Stored data Start Marker
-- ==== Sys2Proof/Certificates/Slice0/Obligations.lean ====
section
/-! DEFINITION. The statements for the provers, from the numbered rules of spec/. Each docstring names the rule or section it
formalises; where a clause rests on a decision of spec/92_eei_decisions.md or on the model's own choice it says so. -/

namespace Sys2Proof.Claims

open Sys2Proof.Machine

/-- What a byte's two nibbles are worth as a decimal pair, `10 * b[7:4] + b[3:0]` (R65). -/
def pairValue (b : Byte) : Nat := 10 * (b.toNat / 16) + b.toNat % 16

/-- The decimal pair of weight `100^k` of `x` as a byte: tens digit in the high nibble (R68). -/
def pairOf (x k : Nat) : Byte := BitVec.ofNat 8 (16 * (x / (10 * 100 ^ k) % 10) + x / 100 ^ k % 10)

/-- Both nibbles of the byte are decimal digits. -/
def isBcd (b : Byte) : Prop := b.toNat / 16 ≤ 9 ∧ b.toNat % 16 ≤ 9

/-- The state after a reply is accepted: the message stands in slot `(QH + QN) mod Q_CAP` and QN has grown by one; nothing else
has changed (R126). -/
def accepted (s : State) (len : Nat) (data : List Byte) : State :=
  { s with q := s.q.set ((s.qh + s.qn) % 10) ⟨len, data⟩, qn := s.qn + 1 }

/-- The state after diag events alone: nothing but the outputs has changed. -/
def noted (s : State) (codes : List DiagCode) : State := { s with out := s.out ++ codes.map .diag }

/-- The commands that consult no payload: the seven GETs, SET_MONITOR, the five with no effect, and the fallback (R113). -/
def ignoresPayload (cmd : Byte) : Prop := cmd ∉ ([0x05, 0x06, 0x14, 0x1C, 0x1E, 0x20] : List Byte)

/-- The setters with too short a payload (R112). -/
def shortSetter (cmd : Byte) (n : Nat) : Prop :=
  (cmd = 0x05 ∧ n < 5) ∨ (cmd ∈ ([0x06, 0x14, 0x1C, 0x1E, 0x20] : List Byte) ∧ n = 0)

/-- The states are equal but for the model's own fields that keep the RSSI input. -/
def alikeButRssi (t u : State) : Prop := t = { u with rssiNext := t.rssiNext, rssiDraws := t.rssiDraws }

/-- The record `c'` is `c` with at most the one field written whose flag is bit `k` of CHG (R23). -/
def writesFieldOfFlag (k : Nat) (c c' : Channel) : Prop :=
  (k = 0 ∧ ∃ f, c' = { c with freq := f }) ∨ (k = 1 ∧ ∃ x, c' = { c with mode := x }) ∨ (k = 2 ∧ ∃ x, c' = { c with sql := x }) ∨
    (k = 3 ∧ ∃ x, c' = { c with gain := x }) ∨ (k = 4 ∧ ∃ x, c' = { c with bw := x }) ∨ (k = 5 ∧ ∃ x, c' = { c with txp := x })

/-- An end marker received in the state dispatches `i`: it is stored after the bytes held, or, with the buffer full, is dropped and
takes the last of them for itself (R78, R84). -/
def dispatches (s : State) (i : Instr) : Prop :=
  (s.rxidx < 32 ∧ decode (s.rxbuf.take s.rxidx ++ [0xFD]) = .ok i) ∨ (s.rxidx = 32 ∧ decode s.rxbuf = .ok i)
Stored data End Marker
What you give back should be exactly the lines of the data above from the line with "one; nothing else" through the line with "RSSI input. -/", both of those included, and nothing more.

> Answer for the task
/-- The state after a reply is accepted: the message stands in slot `(QH + QN) mod Q_CAP` and QN has grown by one; nothing else
has changed (R126). -/
def accepted (s : State) (len : Nat) (data : List Byte) : State :=
  { s with q := s.q.set ((s.qh + s.qn) % 10) ⟨len, data⟩, qn := s.qn + 1 }

/-- The state after diag events alone: nothing but the outputs has changed. -/
def noted (s : State) (codes : List DiagCode) : State := { s with out := s.out ++ codes.map .diag }

/-- The commands that consult no payload: the seven GETs, SET_MONITOR, the five with no effect, and the fallback (R113). -/
def ignoresPayload (cmd : Byte) : Prop := cmd ∉ ([0x05, 0x06, 0x14, 0x1C, 0x1E, 0x20] : List Byte)

/-- The setters with too short a payload (R112). -/
def shortSetter (cmd : Byte) (n : Nat) : Prop :=
  (cmd = 0x05 ∧ n < 5) ∨ (cmd ∈ ([0x06, 0x14, 0x1C, 0x1E, 0x20] : List Byte) ∧ n = 0)

/-- The states are equal but for the model's own fields that keep the RSSI input. -/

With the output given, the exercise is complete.